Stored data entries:
*** Begin section ***

-- ==== Sys2Proof/Laws/Ops.lean ====
section
/-! SUPPORT. One lemma for each shared operation: what it can do, under the conditions of Safety.lean. -/

namespace Sys2Proof.Machine

/-! ### Bus cycles -/

/-- A write cycle is taken with the latch emptied, or leaves the state as it is. -/
theorem State.hostWrite_cases (s : State) (f : State → State) : s.hostWrite f = f s.latched ∨ s.hostWrite f = s := by
  unfold State.hostWrite; split
  · exact .inr rfl
  · exact .inl rfl

theorem State.hostWrite_free {s : State} (h : s.busFree) (f : State → State) : s.hostWrite f = f s.latched := by
  have k : (s.waitPin || s.dev.inReset) = false := by simp [State.waitPin, h.1, h.2]
  simp only [State.hostWrite, k]; rfl

theorem State.hostRead_free {s : State} (h : s.busFree) (f : State → State) : s.hostRead f = f s.latched := by
  have k : s.waitPin = false := by simp [State.waitPin, h.1]
  simp only [State.hostRead, k]; rfl

theorem State.busWrite_free {s : State} (h : s.busFree) (a : BitVec 6) (v : Half) :
    s.busWrite a v = s.latched.writeRegister a v := State.hostWrite_free h _

theorem State.settleHeld_none {s : State} (h : s.host.held = none) : s.settleHeld = s := by
  simp [State.settleHeld, h]

theorem State.endHeld_none {s : State} (h : s.host.held = none) : s.endHeld = s := by
  simp [State.endHeld, h]

/-! ### The end of FORMAT and the array lines -/

/-- FORMAT leaves the fault table empty, whatever its result and whatever came into it before. -/
theorem State.endFormat_faults (s : State) (f : Filler) : (s.endFormat f).faults = FaultTable.empty := by
  unfold State.endFormat
  dsimp only
  split <;> rfl

/-- An open of a channel that is not CLOSED is refused for that reason, in every device state. -/
theorem State.openCheck_notClosed (s : State) {c : Channel} (h : c.state ≠ .closed) :
    s.openCheck c = some .notClosed := by
  simp [State.openCheck, h]

/-- With a grant in progress a reset event completes it; with none it leaves the array lines idle. -/
theorem State.lastGrant_some {s : State} {g : Grant} (h : s.port.grant = some g) : s.lastGrant = s.completeGrant := by
  simp [State.lastGrant, h]

theorem State.lastGrant_none {s : State} (h : s.port.grant = none) : s.lastGrant = s.clearAccesses := by
  simp [State.lastGrant, h]

/-- The array lines are idle after any list of accesses. -/
theorem pinsOver_last (l : List ArrayAccess) : (pinsOver l).getLastD ArrayPins.idle = ArrayPins.idle := by
  induction l with
  | nil => rfl
  | cons x l ih => cases l <;> simp_all [pinsOver, List.getLastD, List.getLast]

/-! ### What the scrub engine passes over -/

theorem State.scrubSettle_holds {s : State} (h : s.scrub.holds = true) : s.scrubSettle = s := by
  simp [State.scrubSettle, h]

theorem skipBlocks_none {s : State} (h : s.scrub.range = none) (n : Nat) : skipBlocks n s = s := by
  cases n <;> simp [skipBlocks, h]

theorem skipSlices_of_served {s : State} (h : s.skipped s.scrub.block = false) (n : Nat) : skipSlices n s = s := by
  cases n <;> simp [skipSlices, h]

/-- With no range run, nothing is passed over while the cursor stands in a block that is visited. -/
theorem State.scrubSettle_served {s : State} (h : s.scrub.range = none) (k : s.skipped s.scrub.block = false) :
    s.scrubSettle = s := by
  simp [State.scrubSettle, State.rangeFuel, skipBlocks_none h, skipSlices_of_served k]

/-- With no range run, nothing is passed over without a credit. -/
theorem State.scrubSettle_spent {s : State} (h : s.scrub.range = none) (k : s.scrub.backlog = 0) :
    s.scrubSettle = s := by
  simp [State.scrubSettle, State.rangeFuel, skipBlocks_none h, k, skipSlices]

/-! ### The end of a grant and the steps outside one -/

theorem State.rangeEvent_quiet {s : State} (h : s.rangeRuns = false) (f : State → State) : s.rangeEvent f = f s := by
  unfold State.rangeRuns at h
  unfold State.rangeEvent
  split at h <;> simp_all

theorem State.fenceIfDue_running {s : State} (h : s.port.stopped = false) : s.fenceIfDue = s := by
  simp [State.fenceIfDue, State.fenceDue, h]

/-- The end of a grant with its requester's effect alone. -/
theorem State.finish_quiet {s : State} (h : s.rangeRuns = false) {f : State → State}
    (hs : (f s.clearGrant).port.stopped = false) (hr : (f s.clearGrant).scrub.range = none)
    (hk : (f s.clearGrant).skipped (f s.clearGrant).scrub.block = false) : s.finish f = f s.clearGrant := by
  have : s.clearGrant.rangeRuns = false := h
  simp only [State.finish, State.rangeEvent_quiet this, State.scrubSettle_served hr hk, State.fenceIfDue_running hs]

theorem State.withSettle_quiet {s : State} (h : s.rangeRuns = false) (f : State → State) :
    s.withSettle f = (f s).scrubSettle := State.rangeEvent_quiet h _

/-- The end of a grant whose kind a row names. -/
theorem State.completeKind_of {s : State} {g : Grant} {k : Grant → Bool} (h : s.port.grant = some g) (hk : k g = true) :
    s.completeKind k = s.finish fun x => x.completion g := by
  simp [State.completeKind, State.completeGrant, h, hk]

/-- A completion row that finds no grant in progress is not due. -/
theorem State.completeKind_none {s : State} (h : s.port.grant = none) (k : Grant → Bool) : s.completeKind k = s := by
  simp [State.completeKind, h]

/-! ### A free order -/

theorem State.eitherWay_cases (s : State) (f g : State → State) :
    s.eitherWay f g = g (f { s with choices := s.choices + 1 }) ∨
      s.eitherWay f g = f (g { s with choices := s.choices + 1 }) := by
  unfold State.eitherWay; simp only; split
  · exact .inl rfl
  · exact .inr rfl

theorem State.withReport_none (s : State) (f : State → State) : s.withReport none f = f s := rfl

/-! ### Decoding the forms the part writes -/

@[simp] theorem decodeWord_fresh (d : Word) :
    decodeWord (freshWord d) = { cls := .clean, correctedFlag := false, data := d, tag := false } := by
  have h : syndrome (freshWord d) = 0 := syndrome_of_valid rfl
  simp [decodeWord, h]; rfl

@[simp] theorem decodeWord_poisoned :
    decodeWord poisonedWord = { cls := .poisoned, correctedFlag := false, data := 0, tag := true } := by
  have h : syndrome poisonedWord = 0 := syndrome_of_valid rfl
  simp [decodeWord, h]; rfl

end Sys2Proof.Machine
end

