-- ==== Sys2Proof/Tests/Slice0.lean ====
section
/-! SUPPORT. Our own checks: the operands each row refuses, one step of each command, and a state that meets the
hypotheses of each statement. Expected values are the spec's (the rule is named at each test). -/

namespace Sys2Proof.Tests

open Sys2Proof Sys2Proof.Machine

/-! ### Helpers -/

/-- The state after a command. -/
def after (c : Instr) (s : State) : State :=
  match exec c s with
  | .next t => t
  | _ => s

/-- READY with P 512, two FREE spares, L 508. -/
def ready : State :=
  { State.reset with
    map := ⟨true, [.free, .free], []⟩, mount := MountReader.idle, dev := ⟨.ready, .mounted, false, false⟩ }

/-- Another device state. -/
def inState (d : DevState) (s : State) : State := { s with dev := { s.dev with state := d } }

/-- A READ channel in OPEN with window blocks 0 to 1. -/
def reader : Channel := { Channel.reset with state := .opened, winLast := 1 }
/-- A WRITE channel in OPEN with window blocks 0 to 1. -/
def writer : Channel := { reader with mode := .write }
/-- A fetched word. -/
def word (m : Option ReadMark) : ReadEntry := ⟨0, 0x12345678, none, m, some 0⟩
/-- A queued write. -/
def queued (pos : Nat) : WriteEntry := ⟨7, .word 0, pos⟩
/-- Channel 0 replaced. -/
def chan0 (c : Channel) (s : State) : State := s.setChan 0 c
/-- A grant in progress. -/
def granting (g : Grant) (s : State) : State := { s with port := { s.port with grant := some g } }
/-- A held cycle. -/
def holding (h : HeldCycle) (s : State) : State := { s with host := { s.host with held := some h } }
/-- The command in progress. -/
def running (r : Running) (s : State) : State := { s with cmd := { s.cmd with running := some r } }
/-- The command arguments. -/
def args (a b : Half) (s : State) : State := { s with cmd := { s.cmd with arg0 := a, arg1 := b } }
/-- A migration of logical block 3 to spare 0. -/
def moving : Migration :=
  { phase := .copy, lam := 3, source := 3, spare := 0, cursor := 0, poison := 0, attempt := 1, ident := 0 }
/-- READY with a migration in flight. -/
def migrating (m : Migration) : State :=
  { ready with
    map := ⟨true, [.allocated, .free], []⟩, mig := { queue := [], flight := some m, nextId := 1 } }
/-- READY with migration requests waiting. -/
def asked (l : List MigRequest) : State := { ready with mig := { queue := l, flight := none, nextId := 0 } }
/-- A fault record of a block. -/
def faultOf (b : Block) (st : FaultState) : FaultRecord := ⟨b, some 0, 7, 0, 0, .scrub, st⟩
/-- A fault table with one record. -/
def faultTable (r : FaultRecord) : FaultTable :=
  { FaultTable.empty with slots := FaultTable.empty.slots.set 0 (some r), order := [r.phys] }
/-- A fault table full of records of one block. -/
def fullTable (r : FaultRecord) : FaultTable :=
  { FaultTable.empty with slots := Vector.replicate 32 (some r), order := [r.phys] }
/-- A full fault table with one record at slot 31 that is not like the rest. -/
def oddTable (r : FaultRecord) : FaultTable :=
  { FaultTable.empty with
    slots := (Vector.replicate 32 (some (faultOf 1 .queued))).set 31 (some r), order := [1, r.phys] }
/-- READY with logical block 3 on spare 0. -/
def remapped : State := { ready with map := ⟨true, [.inUse, .free], [⟨3, 0⟩]⟩ }
/-- A stored codeword. -/
def stored (a : Nat) (c : Codeword) (s : State) : State := { s with array := s.array.put a c }
/-- A directory record with the map of `ready`. -/
def record : Snapshot := { gen := 1, blocks := 512, entries := [], spares := [.free, .free], included := none }
/-- READY with a commit of `record` in progress. -/
def committing (st : CommitState) (w : BitVec 8) (attempt : Nat) : State :=
  { ready with
    dir := { CommitUnit.reset with
      state := st, word := w, attempt := attempt, target := some .a, snapshot := some record } }
/-- FORMATTING with the filler at a place. -/
def filling (f : Filler) : State := { inState .formatting ready with filler := some f }
/-- Events waiting. -/
def posted (n : Nat) (lost : BitVec 8) (s : State) : State :=
  { s with events := ⟨List.replicate n (commandDoneRecord 0x31 .ok), lost⟩ }
/-- The scrub engine changed. -/
def scrubbing (f : Scrub → Scrub) (s : State) : State := { s with scrub := f s.scrub }
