-- ==== Sys2Proof/Machine/Operands.lean ====
section
/-! DEFINITION. How operands are read and laid out: byte order (spec/00_scope.md R11), the framing
function (spec/40_frame_encode.md R101), the two command payloads (spec/41_commands.md R111, R115) and
the fields of a decoded command (spec/42_decode.md R137). -/

namespace Sys2Proof.Machine

/-- `bytes_E(v, n)` (R11): byte k is `v[8k+7:8k]` in the little order and `v[8(n-1-k)+7:8(n-1-k)]` in
the big one. -/
def bytesE (e : Endian) (n : Nat) {w : Nat} (v : BitVec w) : List Byte :=
  (List.range n).map fun k =>
    match e with
    | .little => v.extractLsb' (8 * k) 8
    | .big => v.extractLsb' (8 * (n - 1 - k)) 8

/-- `val_E(b)` (R11): the first byte is the least significant in the little order and the most
significant in the big one. -/
def valE (e : Endian) (bs : List Byte) : Nat :=
  match e with
  | .little => valLittle bs
  | .big => valLittle bs.reverse

/-- The framing function `Frame(j, L, p)` (R101): the header, then byte i of the payload for
i < L, then zeros. -/
def mkFrame (j : BitVec 3) (L : BitVec 5) (p : List Byte) : Frame :=
  Vector.ofFn fun k =>
    if k.val = 0 then headerByte j L
    else if k.val - 1 < L.toNat then p.getD (k.val - 1) 0#8
    else 0#8

/-- `InitPwmPayload` (R111): freq, duty, pin, channel, timer, packed. -/
def initPwmPayload (e : Endian) (freq : BitVec 32) (duty : BitVec 16) (pin channel timer : Byte) :
    List Byte :=
  bytesE e 4 freq ++ bytesE e 2 duty ++ [pin, channel, timer]

/-- `SetDutyPayload` (R115): duty, pin, channel, packed. -/
def setDutyPayload (e : Endian) (duty : BitVec 16) (pin channel : Byte) : List Byte :=
  bytesE e 2 duty ++ [pin, channel]

/-- `duty[15:0]`, equal in value to a validated duty (R78). -/
def dutyField (duty : BitVec 32) : BitVec 16 := duty.extractLsb' 0 16

/-- `DEC_PAYLOAD` of a frame: its bytes 1 to payload_len, then zeros (R132). -/
def decodedPayload (F : Frame) : Payload :=
  Vector.ofFn fun k => if k.val < (headerLen F).toNat then F[k.val + 1] else 0#8

/-- The five decoded command fields (R35). -/
structure CommandFields where
  freq : BitVec 32 := 0#32
  duty : BitVec 16 := 0#16
  pin : BitVec 8 := 0#8
  channel : BitVec 8 := 0#8
  timer : BitVec 8 := 0#8
  deriving DecidableEq, Repr

/-- The duty of a SET_DUTY frame, `val_E(F[1], F[2])` (R136, R137). -/
def setDutyValue (e : Endian) (F : Frame) : Nat := valE e [F[1], F[2]]

/-- The fields of a command's frame, 0 for each one the command lacks (the table of R137). -/
def commandFields (e : Endian) (c : Command) (F : Frame) : CommandFields :=
  match c with
  | .initPwm =>
    { freq := BitVec.ofNat 32 (valE e [F[1], F[2], F[3], F[4]])
      duty := BitVec.ofNat 16 (valE e [F[5], F[6]])
      pin := F[7], channel := F[8], timer := F[9] }
  | .setDuty =>
    { duty := BitVec.ofNat 16 (setDutyValue e F), pin := F[3], channel := F[4] }
  | .restart => {}
  | .ledToggle => {}

end Sys2Proof.Machine
end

*** End section ***

Exercise description:
Although the records may continue, retype only the lines from the first one through the one containing "every device state. -/", exactly as they appear.

Exercise result:
-- ==== Sys2Proof/Laws/Ops.lean ====
section
/-! SUPPORT. One lemma for each shared operation: what it can do, under the conditions of Safety.lean. -/

namespace Sys2Proof.Machine

/-! ### Bus cycles -/

/-- A write cycle is taken with the latch emptied, or leaves the state as it is. -/
theorem State.hostWrite_cases (s : State) (f : State → State) : s.hostWrite f = f s.latched ∨ s.hostWrite f = s := by
  unfold State.hostWrite; split
  · exact .inr rfl
  · exact .inl rfl

theorem State.hostWrite_free {s : State} (h : s.busFree) (f : State → State) : s.hostWrite f = f s.latched := by
  have k : (s.waitPin || s.dev.inReset) = false := by simp [State.waitPin, h.1, h.2]
  simp only [State.hostWrite, k]; rfl

theorem State.hostRead_free {s : State} (h : s.busFree) (f : State → State) : s.hostRead f = f s.latched := by
  have k : s.waitPin = false := by simp [State.waitPin, h.1]
  simp only [State.hostRead, k]; rfl

theorem State.busWrite_free {s : State} (h : s.busFree) (a : BitVec 6) (v : Half) :
    s.busWrite a v = s.latched.writeRegister a v := State.hostWrite_free h _

theorem State.settleHeld_none {s : State} (h : s.host.held = none) : s.settleHeld = s := by
  simp [State.settleHeld, h]

theorem State.endHeld_none {s : State} (h : s.host.held = none) : s.endHeld = s := by
  simp [State.endHeld, h]

/-! ### The end of FORMAT and the array lines -/

/-- FORMAT leaves the fault table empty, whatever its result and whatever came into it before. -/
theorem State.endFormat_faults (s : State) (f : Filler) : (s.endFormat f).faults = FaultTable.empty := by
  unfold State.endFormat
  dsimp only
  split <;> rfl

/-- An open of a channel that is not CLOSED is refused for that reason, in every device state. -/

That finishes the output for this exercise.